Tritium activated zinc sulphide was being imported by the company. The
cargo, with airway bill number 098-7249-5150 and IGM number 1289-2000, was
stored in the godown during the fire at the MSIL air cargo complex on June
4. However, the company has
denied any knowledge of such cargo imported by it. According to sources, in
a letter to the General Manager of MSIL on June 3, the company stated that
the cargo of tritium activated zinc sulphide must not be disposed of as
ordinary waste, but should be treated as nuclear radioactive waste. The
company is also said to have forwarded a copy of the letter to the Bhabha
Atomic Research Centre in Mumbai.
Sources say that the temperature inside the godown was high enough to
melt the lead containers of the radioactive material, and expose it.
However, it is not known if the concentration of tritium in the cargo was
high enough to be dangerous.
The scientific officers from the Forensic Sciences Laboratories, who
are investigating the fire, collected evidence from the air cargo godown
over two days. It is not known if they were exposed to any radioactivity.
When contacted, the Director of the laboratories, Dr. B.M.Mohan, said
that the FSL was not equipped to handle radioactive material, and the
disposal of the cargo must be handled by competent professionals.

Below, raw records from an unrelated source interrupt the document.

-- ==== Sys2Proof/Machine/State.lean ====
section
/-! DEFINITION. The state of the CX9 as plain data. Registers whose contents software can read at an address live at that
address in `csr` (one home each); everything the spec gives the device beside its registers stands in the structures below. -/

namespace Sys2Proof.Machine

/-- A sparse table: keys strictly rising, no entry equal to the table's default. -/
abbrev Tbl (α : Type) := List (Nat × α)

/-! ## Records and stops -/

/-- Why a step stops with a fault. -/
inductive Fault where
  /-- Raised by `exec` for a command whose operands are outside what its row of the table can carry (a packet or message of
  the wrong length, an index outside its range): no such command can be given to the hardware. Safe. -/
  | illFormed
deriving DecidableEq, Repr

/-- Why a step is refused. -/
inductive Refusal where
  /-- Raised by an arm of `exec` for a row of the opcode table that has no meaning yet. Safe. -/
  | notModelled (mnemonic : String)
deriving DecidableEq, Repr

/-- A completion: STATUS, DETAIL, COUNT_A, COUNT_B and result of a completion record (R62); of a command that the leading span manager carried
out, the bytes of that manager's record, which is returned unchanged (R39). -/
structure Cpl where
  status : Nat := 0
  detail : Nat := 0
  a : Nat := 0
  b : Nat := 0
  result : Nat := 0
  raw : List Byte := []
deriving DecidableEq, Repr

/-- Who issued a command (R82): a command queue, the unit-scope path, the mailbox, or firmware by itself; `bg` stands for a background
fetch of a queue's stream engines or Curd engine (R395, R410). -/
inductive Iss where
  | q (n : Nat)
  | unit
  | mbox
  | fw
  | bg (queue : Nat)
deriving DecidableEq, Repr

/-! ## Event, fault and trace queues (R468 to R483) -/

/-- A record of R470 without the fields that its entry into a queue adds. -/
structure Rec where
  code : Nat
  cls : Nat
  inst : Nat
  dom : Option Nat
  detail : Nat
  countA : Nat
  addr : Nat
  tick : Nat
deriving DecidableEq, Repr

/-- A record waiting at its source: the source's row of R472 and instance, and the queue it is for (0 event, 1 fault, 2 trace). -/
structure Held where
  row : Nat
  srcInst : Nat
  x : Nat
  r : Rec
deriving DecidableEq, Repr

/-- A record in its queue: sequence number, PRIOR_DROP and the record. -/
structure QRec where
  seq : Nat
  prior : Bool
  r : Rec
deriving DecidableEq, Repr

/-- The EVQ block beside its registers: the three queues (oldest first), the records waiting at their sources (in the order
raised), the sources that owe a PRIOR_DROP mark, the next bank of each queue, and the AON cycle of the next record entry where it lies ahead
of the AON counter. -/
structure EvqSt where
  event : List QRec := []
  fault : List QRec := []
  trace : List QRec := []
  held : List Held := []
  owed : List (Nat × Nat × Nat) := []
  bankEvent : Nat := 0
  bankFault : Nat := 0
  bankTrace : Nat := 0
  entryAt : Nat := 0
deriving DecidableEq, Repr

/-! ## The store (R92 to R123) -/

/-- What is stored beside a line's data: POISON, PCAUSE and DIR of META (R95). -/
structure Meta where
  poison : Bool := false
  pcause : Nat := 0
  dir : Nat := 0
deriving DecidableEq, Repr

/-- A lane repair in progress (R107). -/
structure Repair where
  stack : Nat
  pc : Nat
  pin : Nat
deriving DecidableEq, Repr

/-- The eight stacks beside their registers: line metadata by line number, per-pin tallies (R106; key (stack × 64 + pc) × 64 +
pin), repairs in progress, the pseudo-channels in power-down (R116), the tick of the last access of each pseudo-channel, the tick of the
last refresh of each bank (per bank R112, and all banks of a stack R117), the key RAM of the Rind engines (R141), the symbol errors that
stand in stored lines (R100), the open row of each bank (row + 1) and its activations since its last RFM command (R113, keys as the refresh
ticks'), and the tick of each stack's last scrub read (R110). -/
structure StoreSt where
  lines : Tbl Meta := []
  tally : Tbl Nat := []
  repairs : List Repair := []
  down : List Nat := []
  lastUse : Tbl Nat := []
  lastRef : Tbl Nat := []
  keys : List (Nat × BitVec 256 × BitVec 256) := []
  errs : Tbl SymErrs := []
  lastRefAll : Tbl Nat := []
  openRow : Tbl Nat := []
  acts : Tbl Nat := []
  lastScrub : Tbl Nat := []
deriving DecidableEq, Repr

/-! ## Home agent (R216 to R250) -/

/-- Where the answer to a line request goes: a Talku port (with the tag, the BULK bit and the type of the request), a Dorrus
source (the request message), a running command (its sequence number), the gateway's landing path (the BULK_WR message), the record line
of a landing (R312, the same message), or nowhere. -/
inductive Src where
  | tlk (p : Nat) (m : TMsg)
  | drs (m : DMsg)
  | run (seq : Nat)
  | land (m : DMsg)
  | landed (m : DMsg)
  | nowhere
deriving DecidableEq, Repr

/-- What a line request does at its home slice (R187, R228). -/
inductive HOp where
  | rdS
  | rdO
  | rdU (tracked : Bool)
  | wr (mask : BitVec 64) (data : Line) (pcause : Nat)
  | atom (off : Nat) (op size : Nat) (a b : BitVec 128)
  | wb (data : Line)
  | evict
  | rdE
deriving DecidableEq, Repr

/-- A request for one line at its home slice: its group (for a running command the key of the access), its index in the group, its
source, what it does, the line number, the requester domain (`none`: exempt, R131) and the class carried. -/
structure HReq where
  grp : Nat
  idx : Nat
  src : Src
  op : HOp
  line : Nat
  dom : Option Nat
  cls : Option Nat
deriving DecidableEq, Repr

/-- The answer to one line request. -/
structure HAns where
  idx : Nat
  status : Nat := 0
  detail : Nat := 0
  poison : Bool := false
  shared : Bool := false
  data : Line := 0
deriving DecidableEq, Repr

/-- A multi-line request whose lines are being served (R260): how many lines it has and the answers so far. -/
structure HGrp where
  id : Nat
  src : Src
  need : Nat
  got : List HAns
deriving DecidableEq, Repr

/-- A snoop outstanding to a port for a line (R228): whether it is a recall, and when it times out (R230). -/
structure Snoop where
  line : Nat
  port : Nat
  isRecall : Bool
  due : Nat
deriving DecidableEq, Repr

/-- A credit of a slice (R218): its number, who holds it (Talku port, or 16 + node), the tag and domain of the request it was given to, and
when a reserved entry for it lapses. -/
structure Credit where
  slc : Nat
  num : Nat
  holder : Nat
  tag : Nat
  due : Option Nat
  dom : Option Nat := none
deriving DecidableEq, Repr

/-- An entry of a slice's directory cache, most recently used first (R224): line number and DIR. -/
structure DirEnt where
  line : Nat
  dir : Nat
deriving DecidableEq, Repr

/-- The ownership record of a region (R232). STATE 0 HOME, 1 GRANTED, 2 OWNED. -/
structure OwnRec where
  st : Nat := 0
  owner : Nat := 0
  pend : Nat := 0
  epoch : Nat := 0
  stateful : Bool := false
  reclaimed : Bool := false
deriving DecidableEq, Repr

/-- An OWN_TRANSFER in progress (R235): its command, region, new owner, STATEFUL, the deadline of the awaited release or of the
awaited ACCEPT, and whether the former owner did not release. -/
structure Xfer where
  seq : Nat
  region : Nat
  newOwner : Nat
  stateful : Bool
  releaseDue : Option Nat
  acceptDue : Option Nat
  noRel : Bool
deriving DecidableEq, Repr

/-- An OWN_ACCEPT waiting for the home's answer (R237). -/
structure Accepting where
  seq : Nat
  node : Nat
  off : Nat
  epoch : Nat
  due : Nat
deriving DecidableEq, Repr

/-- A retained staging copy of a line (R194): the tile and queue that hold it, its kind (0 stream window, 1 Curd prefetch, 2
owned region), the queue's domain, the node and line it copies, its data and poison
detail (0: none), the layer it belongs to, the tick of its fill, and for a stream window the tile of the layer that it belongs to. -/
structure Ret where
  tile : Nat
  queue : Nat
  kind : Nat
  dom : Nat
  node : Nat
  line : Nat
  data : Line
  poison : Nat
  layer : Nat
  tick : Nat
  idx : Nat := 0
deriving DecidableEq, Repr

/-- The home agent beside its registers: requests waiting at the slices in order of arrival, groups being answered, snoops,
credits, the directory caches, walks in progress (port and lines poisoned so far), recalls answered by a crossing message whose own answer is still to come (R229), uncorrectable
lines whose owner is being recalled, with their data bits as read (R102), the requests whose own read found its line uncorrectable as
(request, line) (R103), the next group number, the holder that each
credit number was last issued to (key slice × 65,536 + number; holder + 1), and the whole-line writes whose snoops over a poisoned line have
been sent, as (request, line) (R226). -/
structure HomeSt where
  waiting : List HReq := []
  groups : List HGrp := []
  snoops : List Snoop := []
  credits : List Credit := []
  dc : List DirEnt := []
  walks : List (Nat × Nat) := []
  ghosts : List (Nat × Nat) := []
  ue : List (Nat × Line) := []
  found : List (Nat × Nat) := []
  nextGrp : Nat := 0
  issued : Tbl Nat := []
  inv : List (Nat × Nat) := []
deriving DecidableEq, Repr

/-- Region ownership and staging copies: the records (R232), transfers and accepts in progress, the owned table of this device
as (node, offset, epoch) (R237), and the retained copies (R194). -/
structure OwnSt where
  recs : Tbl OwnRec := []
  xfers : List Xfer := []
  accepting : List Accepting := []
  ownedHere : List (Nat × Nat × Nat) := []
  ret : List Ret := []
deriving DecidableEq, Repr

/-! ## Stencil (R159 to R186) -/

/-- A host miss (R168): context, VA[47:21], the virtual address that missed first, miss tag (`none` while it waits for one of the 128
entries), generation of the last send, tick of the first send, and whether only a prefetch translation waits for it (R172). -/
structure Miss where
  ctx : Nat
  gran : Nat
  va : Nat
  tag : Option Nat
  gen : Nat
  start : Nat
  ahead : Bool := false
deriving DecidableEq, Repr

/-- An invalidation in progress (R173): its command, context, range, entries invalidated, whether it is a RELEASE, the agents
that have acknowledged, the tick of step 2 and the first agent reset. -/
structure Inval where
  seq : Nat
  ctx : Nat
  lo : Nat
  hi : Nat
  count : Nat
  release : Bool
  acked : List Nat
  due : Nat
  reset : Option Nat
deriving DecidableEq, Repr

An expert on aspects of safety relating to atomic energy told The Hindu
that the actual quantity of tritium was usually too low in the case of
tritium activated zinc sulphide for it to be harmful. The radioactive
concentration of tritium that may be present was also low in this case, he
said.

=46urther, there is the possibility of the tritium being locked-in by the
melting lead pots which would solidify into single units. Tritium gets
easily mixed in the atmosphere. If ingested, it gets eliminated in the
normal process in two to six days in the Indian conditions where people
drink a lot of water. Tritium activated zinc sulphide, a phosphorescent
material, is used in the manufacture of dials. Tritium is being phased out
from the process in favour of promethium, which is less harmful.